-- ==== Sys2Proof/Machine/Bundle.lean ====
section
/-! DEFINITION. Fetching a bundle (R58, R59, R329), the bundle rules (R60), the issue of a bundle of one or several words
(R39, R61, R96, R272), the pending writes of an exposed region (R257) and the passes of a REP (R258, R259). -/
namespace Sys2Proof.Machine

/-- What a fetch gives: the words of the bundle, a cause with its address, or a poisoned line (R285). -/
inductive Fetch where
  | words (ws : List IWord)
  | fault (cause : Nat) (faddr : Word)
  | poison (pa : Nat)
  deriving DecidableEq, Repr

/-- Where code at an address lies (R329): the untranslated scratchpad and homes that hold no memory raise 0x07; a line that its home
holds is waited for (R166). -/
def State.codeAt (s : State) (cn slot va : Nat) : Except Nat Target × State :=
  if va < 0x80000 then (.error 0x07, s)
  else
    let a : Access := { cn := cn, part := s.partNo cn, sup := (s.strand cn slot).sup, sel := s.selBit cn
                        rd := false, wr := false, ex := true }
    match s.resolve a (BitVec.ofNat 64 va) 4 with
    | (.error c, t) => (.error c, t)
    | (.ok g, t) =>
      match g.home with
      | .mcast .. | .remoteMcast _ | .dev .. => (.error 0x07, t)
      | h => if g.win ≠ 0 then (.error 0x07, t) else if t.homeHeld h then (.error heldCause, t) else (.ok g, t)

/-- The current byte at a home as instruction fetch reads it (log 20). -/
def State.codeByte (s : State) (h : Home) (i : Nat) : Byte :=
  match h with
  | .line pa _ _ _ => s.peek (pa + i)
  | .scratch cn off => s.mem.read (scratchKey cn (off + i))
  | .chip cn off => s.mem.read (chipKey cn (off + i))
  | .remote d cn off => s.mem.read (remoteKey d cn (off + i))
  | _ => 0

/-- A code word at a byte distance from a home. -/
def State.codeWord (s : State) (h : Home) (i : Nat) : IWord :=
  BitVec.ofNat 32 (leNat ((List.range 4).map fun j => s.codeByte h (i + j)))

/-- Whether the line of a home is poisoned (R285). -/
def State.codePoison (s : State) (h : Home) : Bool :=
  match h with
  | .line pa cn _ _ =>
    match getKey s.l2 (lineKey cn pa) with
    | some l => l.poison
    | none => s.poison.contains (s.poisonKey pa)
  | _ => false

/-- Bit B of a word (R58). -/
def wordB (w : IWord) : Bool := w.getLsbD 31

/-- The first bundle of a list of words, and whether it is complete: its last word has B = 0 (R59). -/
def firstBundle : List IWord → List IWord × Bool
  | [] => ([], false)
  | w :: r => if wordB w then (w :: (firstBundle r).1, (firstBundle r).2) else ([w], true)

/-- The home at a distance from a home. -/
def Home.back (h : Home) (n : Nat) : Home :=
  match h with
  | .line pa cn pol hf => .line (pa - n) cn pol hf
  | .scratch cn off => .scratch cn (off - n)
  | .chip cn off => .chip cn (off - n)
  | .remote d cn off => .remote d cn (off - n)
  | x => x

/-- Fetches the bundle at an address (R59, R60, R329). `jumped`: a control transfer leads there. -/
def State.fetchAt (s : State) (cn slot : Nat) (pc : Addr) (jumped : Bool) : Fetch × State :=
  let va := pc.toNat
  match s.codeAt cn slot va with
  | (.error c, t) => (.fault c (pc.setWidth 64), t)
  | (.ok g, t) =>
    if t.codePoison g.home then (.poison g.pa, t)
    else if jumped && va % 64 ≠ 0 && wordB (t.codeWord (g.home.back 4) 0) then (.fault 0x02 (pc.setWidth 64), t)
    else
      let room := min 3 (16 - va / 4 % 16)
      match firstBundle ((List.range room).map fun i => t.codeWord g.home (4 * i)) with
      | (ws, true) => (.words ws, t)
      | _ => (.fault 0x02 0, t)

/-! ### Bundle rules -/

/-- What a word reads and writes, bit B aside; a word that is no instruction uses nothing. -/
def wordUses (w : IWord) : Uses :=
  match decodeWord (w &&& 0x7FFFFFFF) with
  | .ok i => usesOf i
  | .error _ => useS [] []

/-- Whether two lists share an element. -/
def meets {α : Type} [BEq α] (a b : List α) : Bool := a.any fun x => b.contains x

/-- Whether two of the words write one register (R60). -/
def doubleWrite : List Uses → Bool
  | [] => false
  | u :: r => (r.any fun x => meets u.dsts x.dsts || meets u.sys x.sys) || doubleWrite r

/-- Whether a list holds a number twice. -/
def repeats : List Nat → Bool
  | [] => false
  | a :: r => r.contains a || repeats r

/-- The rules of R60 on the operations of a bundle; `ports` tells the vector fields that are claimed ports. -/
def bundleIllegal (us : List Uses) (ports : Nat → Bool) : Bool :=
  doubleWrite us || repeats ((us.flatMap (·.pops)).filter ports) || (us.dropLast.any (·.ctl)) ||
    (1 < us.length && us.any (·.solo))

/-- Whether a dense sequencer issues the bundle in one cycle (R96). -/
def singleCycle (us : List Uses) : Bool :=
  (us.filter fun u => u.cls = .s).length ≤ 1 && (us.filter fun u => u.cls = .v).length ≤ 1 &&
    (us.filter fun u => u.cls = .e).length ≤ 1

/-- The instruction that a word executes; a word that is none raises cause 0x01 (R79, R80, R92). -/
def instrOf (w : IWord) : Instr :=
  match decodeWord w with
  | .ok i => i
  | .error _ => .illegalInstruction w

/-- Whether a ticket is a COLL that has not been combined. A gang stop and CTXSV let one go that waits for other members (R213,
R214). -/
def Ticket.collective (t : Ticket) : Bool :=
  t.ending.isNone && match instrOf t.word with
  | .coll .. => true
  | _ => false

/-! ### Pending writes -/

/-- Whether a register of the bundle has a pending write that it waits for (R257): an interlocked one, or a counted one whose
turns have passed and whose value has not come. A counted write whose turns have not passed makes no strand unready: of R37's last
bullet and R257, which says that the old value is read, the model follows R257 (DESIGN CHOICE, log 73). -/
def Strand.blocked (t : Strand) (us : List Uses) : Bool :=
  t.pend.any fun p => (p.turns == none || p.turns == some 0) && us.any fun u => u.srcs.contains p.reg || u.dsts.contains p.reg

/-! ### Execution of a bundle -/

/-- The meaning of one word, as the dispatch gives it. -/
abbrev Exec := Instr → State → Host.Outcome State Fault Refusal

/-- Continues after a next state. -/
def andThen {α : Type} (o : Host.Outcome State Fault Refusal) (k : State → Host.Outcome α Fault Refusal) :
    Host.Outcome α Fault Refusal :=
  match o with
  | .next t => k t
  | .fault f => .fault f
  | .refused r => .refused r

/-- The cursor at the first word of a bundle. -/
def cursorAt (cn slot : Nat) (pc : Addr) (len : Nat) (multi spread : Bool) (src : Option Core) (part : Option Part) (since : Nat) :
    Cursor :=
  { cn := cn, slot := slot, pc := pc, bundle := pc, first := pc, len := len, multi := multi, spread := spread, src := src
    part := part, since := since, later := (0, 0), flags := 0, target := none, late := [], ending := .done }

/-- Executes the words of a bundle in order but for those left out, by their index, with how each ended and the next request number
after it. -/
def runBut (x : Exec) (pc : Addr) (out : Nat → Bool) (i : Nat) : List IWord → State → Host.Outcome (State × List (Ending × Nat)) Fault Refusal
  | [], s => .next (s, [])
  | w :: ws, s =>
    let word := if out i then .next (s.setEnding .done) else x (instrOf w) { s with cur := { s.cur with pc := pc } }
    andThen word fun t =>
      match runBut x (pc + 4) out (i + 1) ws t with
      | .next (u, es) => .next (u, (t.cur.ending, t.nextRid) :: es)
      | .fault f => .fault f
      | .refused r => .refused r

/-- Executes every word of a bundle in order. -/
def runWords (x : Exec) (pc : Addr) (ws : List IWord) (s : State) : Host.Outcome (State × List (Ending × Nat)) Fault Refusal :=
  runBut x pc (fun _ => false) 0 ws s

/-- The first trap in word order; a fatal one comes before every other (R272). -/
def firstTrap (es : List (Ending × Nat)) : Option (Nat × Word) :=
  let traps := es.filterMap fun e => match e.1 with
    | .trap c a => some (c, a)
    | _ => none
  match traps.find? fun e => e.1 % 2 ^ 8 == 0x13 with
  | some e => some e
  | none => traps.head?

/-- The lowest port with a control value (R237). -/
def firstControl (es : List (Ending × Nat)) : Option Nat :=
  es.foldl (fun acc e => match e.1 with
    | .control p => some (match acc with | some q => min p q | none => p)
    | _ => acc) none

/-- The indices of the words that wait. -/
def waitsIn (es : List (Ending × Nat)) : List Nat :=
  (List.range es.length).filter fun i => match es[i]? with
    | some (.waiting, _) | some (.begun, _) => true
    | _ => false

/-- The cause that follows the bundle, if a word has one (R186, R195). -/
def firstLate : List (Ending × Nat) → Option (Nat × Word)
  | [] => none
  | (.late c a, _) :: _ => some (c, a)
  | _ :: r => firstLate r

/-- The turns of a bundle's words (R39, R61): `ends` are the words and the next request numbers after each, the first word's being
numbered from `lo`; `out` are the words that are to be executed in their turns, with the tiles that each then finds. -/
def State.turnsOf (s : State) (lo : Nat) (out : Nat → Option (List (Nat × Tile))) (i : Nat) : List (IWord × Nat) → List Turn
  | [] => []
  | (w, hi) :: r =>
    { first := lo, last := hi, reqs := s.net.filter fun q => lo ≤ q.rid && q.rid < hi, word := if (out i).isSome then some i else none
      tiles := (out i).getD [], divides := dividesOf (instrOf w) } :: s.turnsOf hi out (i + 1) r

/-- Leaves turns to a strand: their requests are still to be sent (R39, R61). -/
def State.leaveTurns (s : State) (cn slot : Nat) (turns : List Turn) : State :=
  { s with net := s.net.filter fun r => !(turns.any fun t => t.first ≤ r.rid && r.rid < t.last) }.modStrand cn slot fun t =>
    { t with rest := turns }

/-- The result of a bundle: whether it took an issue turn, whether it completed, and the state. -/
structure Issued where
  took : Bool
  done : Bool
  st : State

==*==

Task: Above are some records; copy exactly the lines from the one with "counted one whose" through the one with "a bundle. -/", both included, and no others.

Written answer:
/-- Whether a register of the bundle has a pending write that it waits for (R257): an interlocked one, or a counted one whose
turns have passed and whose value has not come. A counted write whose turns have not passed makes no strand unready: of R37's last
bullet and R257, which says that the old value is read, the model follows R257 (DESIGN CHOICE, log 73). -/
def Strand.blocked (t : Strand) (us : List Uses) : Bool :=
  t.pend.any fun p => (p.turns == none || p.turns == some 0) && us.any fun u => u.srcs.contains p.reg || u.dsts.contains p.reg

/-! ### Execution of a bundle -/

/-- The meaning of one word, as the dispatch gives it. -/
abbrev Exec := Instr → State → Host.Outcome State Fault Refusal

/-- Continues after a next state. -/
def andThen {α : Type} (o : Host.Outcome State Fault Refusal) (k : State → Host.Outcome α Fault Refusal) :
    Host.Outcome α Fault Refusal :=
  match o with
  | .next t => k t
  | .fault f => .fault f
  | .refused r => .refused r

/-- The cursor at the first word of a bundle. -/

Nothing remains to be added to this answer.